> What this task involves:
Each line of the records containing "namespace" is to be copied out and returned.

(Saved data entries)
-- ==== Sys2Proof/Laws/PerInstr.lean ====
section
/-! SUPPORT. For each instruction, that its word decodes to it (R163 to R191): one lemma for each constructor. -/

namespace Sys2Proof

/-- The word of a well-formed slot operation decodes, in the map of its slot, to the operation it was written from. -/
def Laws.RoundTrip.Statement (i : Instr) : Prop :=
  i.wf = true → match i.raw with | some (sl, r) => decodeSlot sl r.word = .ok i | none => True

namespace Laws.RoundTrip

set_option linter.unusedSimpArgs false
set_option Elab.async false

> Task output:
namespace Sys2Proof
namespace Laws.RoundTrip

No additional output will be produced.